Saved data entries
/-- Mean of the last hour's operating points. -/
def Ageing.point (x : Ageing) : Int × Int :=
  let n : Int := (max 1 x.points.length : Nat)
  ((x.points.foldl (fun (a : Int) (p : Nat × Int) => a + (p.1 : Nat)) (0 : Int)) / n, (x.points.foldl (fun (a : Int) (p : Nat × Int) => a + p.2) (0 : Int)) / n)

/-- Powered days (R515). -/
def State.poweredDays (s : State) : Nat := s.get mgB F.MG_POWERED_HOURS / 24

/-- The prediction of a die is computed again (R516). -/
def State.eolRefresh (s : State) (d : Nat) : State :=
  let x := s.age d
  let a := gPage 0x232 + 4 * d
  let warn := s.get (gPage 0x232) F.EOL_WARN_DAYS
  let before := s.get a F.EOL_DAYS
  let m : Int := match s.ageItem d with
    | some item => let q := bilinear (Config.ageMargin item) x.point.1 x.point.2; 100 * q.1 / q.2
    | none => 0
  let days : Nat :=
    if (s.ageItem d).isNone || x.points.isEmpty || x.days < 30 || x.sumD ≤ 0 then 0xFFFF
    else
      let eol := (m * x.sumT * 10 ^ 6) * (m * x.sumT * 10 ^ 6) / (x.sumD * x.sumD)
      (clampI 0 65534 (eol - s.poweredDays)).toNat
  let t := (s.put a F.EOL_DAYS days).puti a F.EOL_SLACK (if (s.ageItem d).isNone || x.points.isEmpty then 0 else clampI (-32768) 32767 ((m - x.drift) / 100))
  let t := if d = 0 then t else if t.present d then t.put (shB d 0x500) F.SH_AGE_EOL_DAYS days else t
  let fell := decide (days < warn) && !decide (before < warn)
  let t := t.raiseIf fell mgB 13
  let t := if d = 0 then t else t.raiseIf fell (shB d 0x500) 2
  t.live mgB 13 ((List.range 7).any fun k => t.get (gPage 0x232 + 4 * k) F.EOL_DAYS < warn)

/-- Drift of one loop in ppm. -/
def driftOf (c : Nat) (base : Int × Int) : Int := if base.1 = 0 then 0 else ((c : Int) * base.2 - base.1) * 10 ^ 6 / base.1

/-- AGEING_MEASURE (R515). -/
def execAgeingMeasure (die : Fin 7) (cycles : List Nat) (mv : Nat) (temp : Int) (s : State) :
    Host.Outcome State Fault Refusal :=
  let d := die.val
  let n := if d = 0 then 8 else 4
  let cyc := cycles.take n
  .next (if s.present d then
      let s := s.forAll (List.range cyc.length) fun l u =>
        if d = 0 then u.put (gPage 0x232 + 4 * l) F.AGE_CYC_PS (cyc.getD l 0) else u.put (shB d 0x500 + 4 * l) F.SH_AGE_CYC_PS (cyc.getD l 0)
      let x := s.age d
      let ds : List Int := match s.ageItem d with
        | some item => (List.range cyc.length).map fun l => driftOf (cyc.getD l 0) (bilinear (Config.ageBaseline item l) mv temp)
        | none => []
      let drift := match ds with | [] => x.drift | a :: t => t.foldl max a
      (s.setAge d { x with drift := drift, points := ((mv, temp) :: x.points).take 60 }).eolRefresh d
    else s)

/-- AGEING_DAILY (R515): 24 powered hours more; the hours are counted with Granary's sample. -/
def execAgeingDaily (die : Fin 7) (s : State) : Host.Outcome State Fault Refusal :=
  let d := die.val
  let s := if d = 0 then s.bump mgB F.MG_POWERED_HOURS 24 else s
  .next (if s.present d then
      let x := s.age d
      let t := s.poweredDays
      let x := { x with sumD := x.sumD + x.drift * (isqrt (t * 10 ^ 12) : Nat), sumT := x.sumT + t, days := x.days + 1 }
      (s.setAge d x).eolRefresh d
    else s)

/-! The calibration set (R518, R519). -/

/-- Bytes of an item (R518); none for a number that is not listed. -/
def calLen (k : Nat) : Option Nat :=
  if k < 6 then some 192 else if k = 8 then some 128 else if k = 0x10 then some 66 else if k = 0x11 then some 22
  else if 0x18 ≤ k ∧ k ≤ 0x1E then some 240 else if k = 0x20 then some 64 else none

/-- The items of the set. -/
def calItems : List Nat := (List.range 0x21).filter fun k => (calLen k).isSome

/-- An item comes into use: the table of item 0x10 and the offsets of item 0x11 at once (R136, R519). -/
def State.calUse (s : State) (k : Nat) (l : List Byte) : State :=
  let s := s.modMg fun x => { x with cal := tset [] x.cal k l }
  if k = 0x10 then s.modTc fun x => { x with dcoTable := (List.range 33).map fun i => sgn 16 (ofLe (slice l (2 * i) 2)) } else s

/-- Mernak replaces an item's record; all but items 0x10 and 0x11 come into use at the next start. -/
def State.calReplace (s : State) (k : Nat) (l : List Byte) : State :=
  let s := s.mernakCommit (0x200 + k) l
  (if k = 0x10 ∨ k = 0x11 then s.calUse k l else s).raise mgB 15

/-- CAL_UNLOCK (R519). -/
def execCalUnlock (key : Word) (s : State) : Host.Outcome State Fault Refusal :=
  .next (s.hostWrite 0 (s.modMg fun x => { x with calOpen := key == 0xC41B }))

/-- CAL_CMD as written. -/
def State.calCmd (s : State) (op : Nat) (v : Word) : State :=
  s.puts calB [(F.CAL_CMD_ITEM, fldGet v 0 8), (F.CAL_CMD_OP, op)]

/-- CAL_READ (R519). -/
def execCalRead (v : Word) (s : State) : Host.Outcome State Fault Refusal :=
  let k := fldGet v 0 8
  .next (s.hostWrite 0 (
    let s := s.calCmd 1 v
    if (calLen k).isNone then s.put calB F.CAL_STAT_CODE fcBadArg
    else
      let q := s.resolveKey (0x200 + k)
      match q.2 with
      | none => q.1.puts calB [(F.CAL_STAT_CODE, fcNotFound), (F.CAL_STAT_LEN, 0)]
      | some r =>
        let d := slice r.data 0 (ceilDiv r.data.length 4 * 4)
        let s := q.1.forAll (List.range (d.length / 4)) fun i u => u.wr (calB + 0x100 + 4 * i) (BitVec.ofNat 32 (ofLe (slice d (4 * i) 4)))
        s.puts calB [(F.CAL_STAT_CODE, fcOk), (F.CAL_STAT_LEN, r.data.length)]))

/-- Bytes of the CAL_DATA window. -/
def State.calData (s : State) (n : Nat) : List Byte :=
  ((List.range 60).flatMap fun i => leBytes 4 (s.rd (calB + 0x100 + 4 * i)).toNat).take n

• Task goal:
Retype only this portion of the data above: the line containing "AGEING_MEASURE (R515). -/", the line containing "let s := s.forAll", and all lines between them, exactly.

• Answer for the task:
/-- AGEING_MEASURE (R515). -/
def execAgeingMeasure (die : Fin 7) (cycles : List Nat) (mv : Nat) (temp : Int) (s : State) :
    Host.Outcome State Fault Refusal :=
  let d := die.val
  let n := if d = 0 then 8 else 4
  let cyc := cycles.take n
  .next (if s.present d then
      let s := s.forAll (List.range cyc.length) fun l u =>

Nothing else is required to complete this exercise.